EXERCISE DATA: Begin
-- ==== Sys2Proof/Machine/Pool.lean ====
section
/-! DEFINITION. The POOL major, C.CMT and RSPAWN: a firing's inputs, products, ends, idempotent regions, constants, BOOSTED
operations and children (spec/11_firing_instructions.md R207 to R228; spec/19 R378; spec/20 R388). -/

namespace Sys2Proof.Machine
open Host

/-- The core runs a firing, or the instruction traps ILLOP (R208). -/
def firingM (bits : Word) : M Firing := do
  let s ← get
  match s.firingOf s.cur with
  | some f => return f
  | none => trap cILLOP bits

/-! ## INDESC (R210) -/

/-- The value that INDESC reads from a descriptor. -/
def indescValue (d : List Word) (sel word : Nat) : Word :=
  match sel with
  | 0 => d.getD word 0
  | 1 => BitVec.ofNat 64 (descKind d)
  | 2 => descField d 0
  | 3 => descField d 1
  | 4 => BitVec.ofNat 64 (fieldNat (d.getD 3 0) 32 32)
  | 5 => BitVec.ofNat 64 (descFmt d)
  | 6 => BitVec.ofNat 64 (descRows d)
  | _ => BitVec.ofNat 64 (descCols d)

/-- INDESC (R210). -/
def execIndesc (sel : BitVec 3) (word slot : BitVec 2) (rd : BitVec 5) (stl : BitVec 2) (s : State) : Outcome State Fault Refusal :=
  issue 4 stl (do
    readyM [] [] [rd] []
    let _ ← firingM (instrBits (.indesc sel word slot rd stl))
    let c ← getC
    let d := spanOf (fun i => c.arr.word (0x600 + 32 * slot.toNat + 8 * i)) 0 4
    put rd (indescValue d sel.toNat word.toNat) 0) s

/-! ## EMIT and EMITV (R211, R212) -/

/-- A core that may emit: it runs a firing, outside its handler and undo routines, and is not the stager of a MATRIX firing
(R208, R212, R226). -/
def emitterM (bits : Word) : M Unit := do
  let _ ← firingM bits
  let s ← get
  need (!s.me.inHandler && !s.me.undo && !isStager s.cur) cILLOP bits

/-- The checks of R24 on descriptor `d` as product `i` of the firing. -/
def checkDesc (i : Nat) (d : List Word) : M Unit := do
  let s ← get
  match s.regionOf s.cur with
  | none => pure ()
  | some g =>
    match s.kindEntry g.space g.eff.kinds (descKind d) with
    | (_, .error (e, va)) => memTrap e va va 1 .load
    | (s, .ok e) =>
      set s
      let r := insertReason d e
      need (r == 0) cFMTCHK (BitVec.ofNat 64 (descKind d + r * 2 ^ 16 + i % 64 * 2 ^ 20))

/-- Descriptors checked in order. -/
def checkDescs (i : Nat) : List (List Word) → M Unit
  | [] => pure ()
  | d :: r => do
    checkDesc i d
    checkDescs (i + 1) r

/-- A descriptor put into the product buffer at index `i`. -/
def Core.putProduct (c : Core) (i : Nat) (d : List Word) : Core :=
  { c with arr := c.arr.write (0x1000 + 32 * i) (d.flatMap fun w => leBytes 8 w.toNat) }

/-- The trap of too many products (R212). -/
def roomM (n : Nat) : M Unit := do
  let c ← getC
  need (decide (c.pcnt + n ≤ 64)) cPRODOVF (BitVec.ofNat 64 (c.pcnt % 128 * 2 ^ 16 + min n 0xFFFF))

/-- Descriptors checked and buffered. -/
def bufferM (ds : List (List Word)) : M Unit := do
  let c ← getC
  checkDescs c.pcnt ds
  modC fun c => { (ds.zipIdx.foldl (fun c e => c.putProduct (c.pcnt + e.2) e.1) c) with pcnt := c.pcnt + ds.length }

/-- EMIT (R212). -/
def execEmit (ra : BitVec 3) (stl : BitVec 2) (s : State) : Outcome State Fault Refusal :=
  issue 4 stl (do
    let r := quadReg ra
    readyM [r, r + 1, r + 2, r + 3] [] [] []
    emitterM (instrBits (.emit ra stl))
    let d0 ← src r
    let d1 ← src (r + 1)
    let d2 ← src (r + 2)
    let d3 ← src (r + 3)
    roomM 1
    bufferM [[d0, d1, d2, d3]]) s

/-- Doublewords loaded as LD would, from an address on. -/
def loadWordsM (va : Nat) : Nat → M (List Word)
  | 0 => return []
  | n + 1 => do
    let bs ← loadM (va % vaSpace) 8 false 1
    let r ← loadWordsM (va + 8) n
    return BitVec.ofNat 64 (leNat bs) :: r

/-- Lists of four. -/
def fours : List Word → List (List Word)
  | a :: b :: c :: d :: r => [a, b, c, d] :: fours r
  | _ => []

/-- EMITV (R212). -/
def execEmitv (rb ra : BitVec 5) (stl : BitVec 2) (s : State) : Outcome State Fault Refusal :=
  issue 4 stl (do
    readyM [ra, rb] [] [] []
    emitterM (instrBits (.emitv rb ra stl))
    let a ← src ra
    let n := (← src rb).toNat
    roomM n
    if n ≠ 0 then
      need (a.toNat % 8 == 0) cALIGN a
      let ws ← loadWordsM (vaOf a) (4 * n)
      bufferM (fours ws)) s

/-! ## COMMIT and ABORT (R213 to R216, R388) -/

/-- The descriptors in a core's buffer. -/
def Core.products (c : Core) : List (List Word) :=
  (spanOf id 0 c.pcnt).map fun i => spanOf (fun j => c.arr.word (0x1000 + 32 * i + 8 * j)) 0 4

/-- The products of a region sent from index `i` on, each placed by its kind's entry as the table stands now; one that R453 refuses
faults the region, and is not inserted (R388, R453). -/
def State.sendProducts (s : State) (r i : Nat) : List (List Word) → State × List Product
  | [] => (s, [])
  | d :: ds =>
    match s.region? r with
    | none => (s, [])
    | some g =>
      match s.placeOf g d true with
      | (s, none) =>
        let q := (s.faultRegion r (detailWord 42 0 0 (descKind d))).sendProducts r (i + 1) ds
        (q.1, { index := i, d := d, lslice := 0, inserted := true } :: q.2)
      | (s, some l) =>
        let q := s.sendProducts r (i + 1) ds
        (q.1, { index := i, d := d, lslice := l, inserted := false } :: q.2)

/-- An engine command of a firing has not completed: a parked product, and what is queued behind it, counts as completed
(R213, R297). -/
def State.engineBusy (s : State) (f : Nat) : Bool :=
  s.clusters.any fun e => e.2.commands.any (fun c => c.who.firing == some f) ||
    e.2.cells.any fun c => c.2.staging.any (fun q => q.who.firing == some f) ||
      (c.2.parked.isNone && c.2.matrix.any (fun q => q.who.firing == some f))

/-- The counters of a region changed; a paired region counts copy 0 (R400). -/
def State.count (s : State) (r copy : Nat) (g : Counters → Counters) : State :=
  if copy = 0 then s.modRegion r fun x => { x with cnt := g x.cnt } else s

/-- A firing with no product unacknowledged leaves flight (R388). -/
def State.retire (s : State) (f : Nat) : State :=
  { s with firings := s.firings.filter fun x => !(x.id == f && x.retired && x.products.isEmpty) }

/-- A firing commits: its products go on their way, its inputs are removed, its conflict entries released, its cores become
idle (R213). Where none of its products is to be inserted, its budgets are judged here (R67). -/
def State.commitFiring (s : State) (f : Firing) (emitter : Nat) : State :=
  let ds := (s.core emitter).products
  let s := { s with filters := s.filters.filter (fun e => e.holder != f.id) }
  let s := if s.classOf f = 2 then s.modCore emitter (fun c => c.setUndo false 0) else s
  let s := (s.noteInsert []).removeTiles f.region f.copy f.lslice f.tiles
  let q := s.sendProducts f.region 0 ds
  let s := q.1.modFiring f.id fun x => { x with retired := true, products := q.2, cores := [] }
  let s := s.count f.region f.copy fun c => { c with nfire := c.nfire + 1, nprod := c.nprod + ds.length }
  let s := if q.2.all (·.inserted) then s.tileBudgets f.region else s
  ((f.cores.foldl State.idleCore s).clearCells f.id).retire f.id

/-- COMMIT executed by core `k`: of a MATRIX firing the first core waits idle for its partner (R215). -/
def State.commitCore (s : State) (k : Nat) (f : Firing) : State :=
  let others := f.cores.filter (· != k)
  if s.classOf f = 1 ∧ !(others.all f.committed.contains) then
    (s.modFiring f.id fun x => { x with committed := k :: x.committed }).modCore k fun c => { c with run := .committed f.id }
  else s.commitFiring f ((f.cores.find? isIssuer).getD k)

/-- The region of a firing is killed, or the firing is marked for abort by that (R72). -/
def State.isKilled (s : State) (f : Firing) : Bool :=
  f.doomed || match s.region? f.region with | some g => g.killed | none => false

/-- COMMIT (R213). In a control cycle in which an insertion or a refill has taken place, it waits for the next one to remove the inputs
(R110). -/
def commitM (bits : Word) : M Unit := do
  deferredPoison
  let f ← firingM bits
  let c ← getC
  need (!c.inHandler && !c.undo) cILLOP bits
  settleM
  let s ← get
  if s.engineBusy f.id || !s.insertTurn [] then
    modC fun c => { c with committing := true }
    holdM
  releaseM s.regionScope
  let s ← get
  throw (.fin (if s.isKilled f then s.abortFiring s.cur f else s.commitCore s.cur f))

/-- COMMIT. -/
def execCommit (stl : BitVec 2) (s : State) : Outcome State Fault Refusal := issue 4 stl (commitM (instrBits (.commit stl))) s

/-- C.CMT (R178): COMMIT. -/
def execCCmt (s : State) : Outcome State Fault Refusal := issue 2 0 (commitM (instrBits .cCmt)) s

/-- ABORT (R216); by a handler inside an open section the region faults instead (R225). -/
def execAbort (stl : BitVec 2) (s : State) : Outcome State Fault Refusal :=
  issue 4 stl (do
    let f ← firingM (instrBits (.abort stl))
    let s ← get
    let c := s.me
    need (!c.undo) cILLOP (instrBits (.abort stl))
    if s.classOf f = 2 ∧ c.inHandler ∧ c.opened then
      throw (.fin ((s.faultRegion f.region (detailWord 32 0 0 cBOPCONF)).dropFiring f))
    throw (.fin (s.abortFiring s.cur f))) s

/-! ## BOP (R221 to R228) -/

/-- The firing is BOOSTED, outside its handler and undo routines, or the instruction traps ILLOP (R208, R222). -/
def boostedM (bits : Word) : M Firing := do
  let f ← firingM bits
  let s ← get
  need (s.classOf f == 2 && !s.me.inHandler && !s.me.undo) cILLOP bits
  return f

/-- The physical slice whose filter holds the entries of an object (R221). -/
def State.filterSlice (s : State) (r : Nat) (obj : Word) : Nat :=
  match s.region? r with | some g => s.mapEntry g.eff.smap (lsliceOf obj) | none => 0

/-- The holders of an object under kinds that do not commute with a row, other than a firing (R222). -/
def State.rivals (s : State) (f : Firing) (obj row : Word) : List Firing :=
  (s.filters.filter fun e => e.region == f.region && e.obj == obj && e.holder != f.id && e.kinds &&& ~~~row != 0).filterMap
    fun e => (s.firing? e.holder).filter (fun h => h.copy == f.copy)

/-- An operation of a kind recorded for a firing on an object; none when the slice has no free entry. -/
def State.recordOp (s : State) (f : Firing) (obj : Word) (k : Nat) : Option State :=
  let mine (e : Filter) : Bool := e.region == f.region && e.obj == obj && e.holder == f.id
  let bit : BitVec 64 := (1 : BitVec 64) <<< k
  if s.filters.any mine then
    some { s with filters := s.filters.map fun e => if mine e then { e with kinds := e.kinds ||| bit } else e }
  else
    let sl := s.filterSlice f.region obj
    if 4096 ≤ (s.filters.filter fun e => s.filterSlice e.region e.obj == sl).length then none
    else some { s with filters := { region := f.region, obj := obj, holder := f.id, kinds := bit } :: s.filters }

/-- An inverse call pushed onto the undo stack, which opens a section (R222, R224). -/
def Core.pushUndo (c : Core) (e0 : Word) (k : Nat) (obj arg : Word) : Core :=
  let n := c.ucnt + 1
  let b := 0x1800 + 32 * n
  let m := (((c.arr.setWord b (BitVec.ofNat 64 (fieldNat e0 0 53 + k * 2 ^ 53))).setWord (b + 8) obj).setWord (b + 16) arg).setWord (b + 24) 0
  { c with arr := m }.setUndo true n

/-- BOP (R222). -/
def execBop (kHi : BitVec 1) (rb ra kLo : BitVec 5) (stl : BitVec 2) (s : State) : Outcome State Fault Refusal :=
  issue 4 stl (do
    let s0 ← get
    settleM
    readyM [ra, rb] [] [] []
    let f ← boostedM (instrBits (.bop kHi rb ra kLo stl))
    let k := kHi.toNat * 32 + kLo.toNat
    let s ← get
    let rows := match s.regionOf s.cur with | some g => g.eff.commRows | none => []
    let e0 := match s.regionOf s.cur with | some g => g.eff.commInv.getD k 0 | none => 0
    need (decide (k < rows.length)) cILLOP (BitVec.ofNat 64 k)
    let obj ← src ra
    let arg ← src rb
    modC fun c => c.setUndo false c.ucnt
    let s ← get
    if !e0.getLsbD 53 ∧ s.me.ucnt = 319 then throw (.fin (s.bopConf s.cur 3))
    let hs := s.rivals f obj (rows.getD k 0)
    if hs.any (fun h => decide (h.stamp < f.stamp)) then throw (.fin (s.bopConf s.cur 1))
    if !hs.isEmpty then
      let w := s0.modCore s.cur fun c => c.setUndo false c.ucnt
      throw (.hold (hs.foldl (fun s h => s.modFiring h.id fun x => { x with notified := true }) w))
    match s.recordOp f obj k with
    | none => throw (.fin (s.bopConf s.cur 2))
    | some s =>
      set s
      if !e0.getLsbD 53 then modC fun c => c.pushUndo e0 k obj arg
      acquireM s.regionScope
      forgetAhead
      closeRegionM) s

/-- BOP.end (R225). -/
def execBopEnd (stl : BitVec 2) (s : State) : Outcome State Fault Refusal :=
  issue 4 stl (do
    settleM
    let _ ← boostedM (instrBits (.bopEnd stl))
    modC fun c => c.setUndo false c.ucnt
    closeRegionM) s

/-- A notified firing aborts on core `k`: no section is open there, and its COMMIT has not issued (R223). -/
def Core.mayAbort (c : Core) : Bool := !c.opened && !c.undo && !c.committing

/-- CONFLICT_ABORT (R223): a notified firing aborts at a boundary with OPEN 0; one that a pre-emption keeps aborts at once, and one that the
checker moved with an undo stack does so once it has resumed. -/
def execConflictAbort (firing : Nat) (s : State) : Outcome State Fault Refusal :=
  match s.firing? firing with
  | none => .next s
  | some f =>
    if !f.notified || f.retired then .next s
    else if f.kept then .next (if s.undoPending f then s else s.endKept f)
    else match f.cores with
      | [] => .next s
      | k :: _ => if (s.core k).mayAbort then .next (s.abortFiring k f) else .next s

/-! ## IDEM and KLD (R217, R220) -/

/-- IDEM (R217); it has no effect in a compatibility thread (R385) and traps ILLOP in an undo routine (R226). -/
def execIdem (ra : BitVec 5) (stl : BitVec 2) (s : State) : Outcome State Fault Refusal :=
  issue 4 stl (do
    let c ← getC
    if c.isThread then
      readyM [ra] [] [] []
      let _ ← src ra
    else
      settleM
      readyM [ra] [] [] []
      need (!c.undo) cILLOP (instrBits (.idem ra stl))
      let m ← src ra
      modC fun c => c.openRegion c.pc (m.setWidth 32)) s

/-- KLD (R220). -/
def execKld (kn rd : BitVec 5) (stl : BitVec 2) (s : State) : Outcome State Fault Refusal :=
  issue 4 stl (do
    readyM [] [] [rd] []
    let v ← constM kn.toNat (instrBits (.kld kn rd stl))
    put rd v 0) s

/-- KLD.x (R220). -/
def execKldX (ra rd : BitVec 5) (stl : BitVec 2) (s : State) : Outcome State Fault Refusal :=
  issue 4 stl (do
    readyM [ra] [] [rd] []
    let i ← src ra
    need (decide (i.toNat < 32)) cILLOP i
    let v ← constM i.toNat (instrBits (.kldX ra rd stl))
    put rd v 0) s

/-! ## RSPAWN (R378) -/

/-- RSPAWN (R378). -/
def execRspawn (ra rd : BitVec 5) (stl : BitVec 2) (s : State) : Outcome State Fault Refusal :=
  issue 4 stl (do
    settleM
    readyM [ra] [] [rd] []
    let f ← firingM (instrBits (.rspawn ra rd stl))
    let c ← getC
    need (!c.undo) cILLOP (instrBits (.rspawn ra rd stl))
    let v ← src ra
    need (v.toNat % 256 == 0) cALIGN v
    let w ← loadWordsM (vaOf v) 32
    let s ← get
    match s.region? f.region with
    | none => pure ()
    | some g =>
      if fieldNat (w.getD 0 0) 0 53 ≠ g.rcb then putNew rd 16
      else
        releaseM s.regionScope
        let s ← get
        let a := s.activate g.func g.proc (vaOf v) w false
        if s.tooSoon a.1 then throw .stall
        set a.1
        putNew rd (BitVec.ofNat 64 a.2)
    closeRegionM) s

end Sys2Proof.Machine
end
EXERCISE DATA: End
◆ **EXERCISE GOAL**:
Set down only the lines above that fall between the line holding "emitterM (instrBits (.emitv rb ra stl))" and the line holding "def State.sendProducts (s", inclusive, keeping each exact.

◆ **EXERCISE OUTPUT**:
    emitterM (instrBits (.emitv rb ra stl))
    let a ← src ra
    let n := (← src rb).toNat
    roomM n
    if n ≠ 0 then
      need (a.toNat % 8 == 0) cALIGN a
      let ws ← loadWordsM (vaOf a) (4 * n)
      bufferM (fours ws)) s

/-! ## COMMIT and ABORT (R213 to R216, R388) -/

/-- The descriptors in a core's buffer. -/
def Core.products (c : Core) : List (List Word) :=
  (spanOf id 0 c.pcnt).map fun i => spanOf (fun j => c.arr.word (0x1000 + 32 * i + 8 * j)) 0 4

/-- The products of a region sent from index `i` on, each placed by its kind's entry as the table stands now; one that R453 refuses
faults the region, and is not inserted (R388, R453). -/
def State.sendProducts (s : State) (r i : Nat) : List (List Word) → State × List Product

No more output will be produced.